▶ TASK OBJECTIVE: Wherever a line in the data below holds "every", copy that line.

== Segment start ==

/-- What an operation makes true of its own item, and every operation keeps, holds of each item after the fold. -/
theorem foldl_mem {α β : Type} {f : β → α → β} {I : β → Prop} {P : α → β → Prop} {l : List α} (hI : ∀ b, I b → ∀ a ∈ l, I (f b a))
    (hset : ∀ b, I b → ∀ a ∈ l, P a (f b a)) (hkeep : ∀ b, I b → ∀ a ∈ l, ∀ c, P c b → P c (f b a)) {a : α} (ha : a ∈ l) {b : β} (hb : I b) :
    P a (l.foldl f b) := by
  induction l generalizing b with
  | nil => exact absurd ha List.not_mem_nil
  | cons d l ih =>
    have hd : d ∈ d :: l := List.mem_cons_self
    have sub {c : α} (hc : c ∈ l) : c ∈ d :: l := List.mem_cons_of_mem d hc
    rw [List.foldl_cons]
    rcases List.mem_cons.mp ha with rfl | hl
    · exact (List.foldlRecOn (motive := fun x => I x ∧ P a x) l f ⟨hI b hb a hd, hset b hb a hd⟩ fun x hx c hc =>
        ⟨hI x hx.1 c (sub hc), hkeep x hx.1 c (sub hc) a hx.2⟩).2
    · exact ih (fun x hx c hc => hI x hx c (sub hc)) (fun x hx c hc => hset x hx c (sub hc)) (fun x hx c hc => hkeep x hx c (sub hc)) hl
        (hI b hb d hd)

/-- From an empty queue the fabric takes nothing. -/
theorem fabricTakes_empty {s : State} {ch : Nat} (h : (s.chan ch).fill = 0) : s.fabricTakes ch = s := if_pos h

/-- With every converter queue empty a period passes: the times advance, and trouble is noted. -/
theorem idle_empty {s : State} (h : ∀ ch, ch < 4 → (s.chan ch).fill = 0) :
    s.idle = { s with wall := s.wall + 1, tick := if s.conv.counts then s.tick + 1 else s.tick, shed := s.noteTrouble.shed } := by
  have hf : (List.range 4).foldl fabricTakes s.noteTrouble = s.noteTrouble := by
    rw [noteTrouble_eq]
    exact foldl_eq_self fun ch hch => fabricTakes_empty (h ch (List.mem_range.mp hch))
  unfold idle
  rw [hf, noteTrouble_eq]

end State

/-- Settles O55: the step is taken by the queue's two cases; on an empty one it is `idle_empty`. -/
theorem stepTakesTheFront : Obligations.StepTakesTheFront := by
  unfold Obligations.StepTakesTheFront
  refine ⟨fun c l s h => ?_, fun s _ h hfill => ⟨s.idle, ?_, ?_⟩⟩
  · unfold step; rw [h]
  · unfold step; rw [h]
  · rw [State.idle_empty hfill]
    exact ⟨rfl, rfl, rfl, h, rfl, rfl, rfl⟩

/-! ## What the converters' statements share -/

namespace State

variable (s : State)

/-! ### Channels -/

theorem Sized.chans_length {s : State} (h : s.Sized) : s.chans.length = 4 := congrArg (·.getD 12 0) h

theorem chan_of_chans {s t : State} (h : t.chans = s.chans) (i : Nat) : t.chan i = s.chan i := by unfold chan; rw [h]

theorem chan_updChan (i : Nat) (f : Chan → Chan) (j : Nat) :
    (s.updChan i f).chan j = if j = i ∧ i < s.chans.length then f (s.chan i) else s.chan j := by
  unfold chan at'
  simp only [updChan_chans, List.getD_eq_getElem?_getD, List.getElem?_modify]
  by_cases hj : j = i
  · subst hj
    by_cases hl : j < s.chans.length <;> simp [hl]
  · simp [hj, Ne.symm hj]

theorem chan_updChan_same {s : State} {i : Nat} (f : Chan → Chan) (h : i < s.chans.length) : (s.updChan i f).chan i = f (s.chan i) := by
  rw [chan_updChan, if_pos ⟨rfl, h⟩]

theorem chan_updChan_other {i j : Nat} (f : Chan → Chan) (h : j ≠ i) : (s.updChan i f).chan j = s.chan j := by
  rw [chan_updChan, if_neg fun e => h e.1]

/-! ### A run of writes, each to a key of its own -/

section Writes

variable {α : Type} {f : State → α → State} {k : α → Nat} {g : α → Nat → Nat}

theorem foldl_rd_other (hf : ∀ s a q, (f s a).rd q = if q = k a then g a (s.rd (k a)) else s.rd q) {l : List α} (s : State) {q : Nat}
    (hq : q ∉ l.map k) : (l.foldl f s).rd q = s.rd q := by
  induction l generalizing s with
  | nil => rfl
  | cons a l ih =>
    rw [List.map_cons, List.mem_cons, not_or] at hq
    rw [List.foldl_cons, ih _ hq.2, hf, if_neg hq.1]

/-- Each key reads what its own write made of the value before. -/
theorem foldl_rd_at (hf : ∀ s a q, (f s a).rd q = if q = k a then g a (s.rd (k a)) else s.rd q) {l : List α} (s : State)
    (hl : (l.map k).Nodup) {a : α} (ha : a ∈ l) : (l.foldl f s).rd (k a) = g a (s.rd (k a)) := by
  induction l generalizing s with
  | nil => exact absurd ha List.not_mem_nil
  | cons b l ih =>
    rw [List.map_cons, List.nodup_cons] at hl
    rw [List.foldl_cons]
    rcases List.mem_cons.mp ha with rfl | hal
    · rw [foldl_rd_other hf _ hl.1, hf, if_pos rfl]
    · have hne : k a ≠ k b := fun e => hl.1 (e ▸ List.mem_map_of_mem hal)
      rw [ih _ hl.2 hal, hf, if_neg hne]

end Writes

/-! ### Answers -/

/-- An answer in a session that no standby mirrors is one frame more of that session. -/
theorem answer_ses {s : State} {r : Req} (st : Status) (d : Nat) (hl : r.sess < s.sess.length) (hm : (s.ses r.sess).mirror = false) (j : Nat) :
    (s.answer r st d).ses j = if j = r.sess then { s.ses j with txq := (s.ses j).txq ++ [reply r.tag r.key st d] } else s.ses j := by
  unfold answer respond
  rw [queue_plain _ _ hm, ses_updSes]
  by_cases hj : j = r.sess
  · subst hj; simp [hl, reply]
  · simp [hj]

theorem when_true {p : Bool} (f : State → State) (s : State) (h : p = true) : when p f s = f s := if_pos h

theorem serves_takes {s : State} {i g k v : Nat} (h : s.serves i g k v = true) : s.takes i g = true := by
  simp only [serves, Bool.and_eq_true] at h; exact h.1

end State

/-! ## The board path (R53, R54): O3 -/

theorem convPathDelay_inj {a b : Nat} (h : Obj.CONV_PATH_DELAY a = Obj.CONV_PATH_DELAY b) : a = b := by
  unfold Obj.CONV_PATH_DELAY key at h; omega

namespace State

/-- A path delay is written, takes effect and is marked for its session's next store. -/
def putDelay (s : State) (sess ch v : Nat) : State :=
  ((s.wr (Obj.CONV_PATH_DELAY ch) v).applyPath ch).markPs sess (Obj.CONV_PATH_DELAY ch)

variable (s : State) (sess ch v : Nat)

== Segment end ==

▶ RESPONSE FOR THIS EXERCISE:
/-- What an operation makes true of its own item, and every operation keeps, holds of each item after the fold. -/
/-- With every converter queue empty a period passes: the times advance, and trouble is noted. -/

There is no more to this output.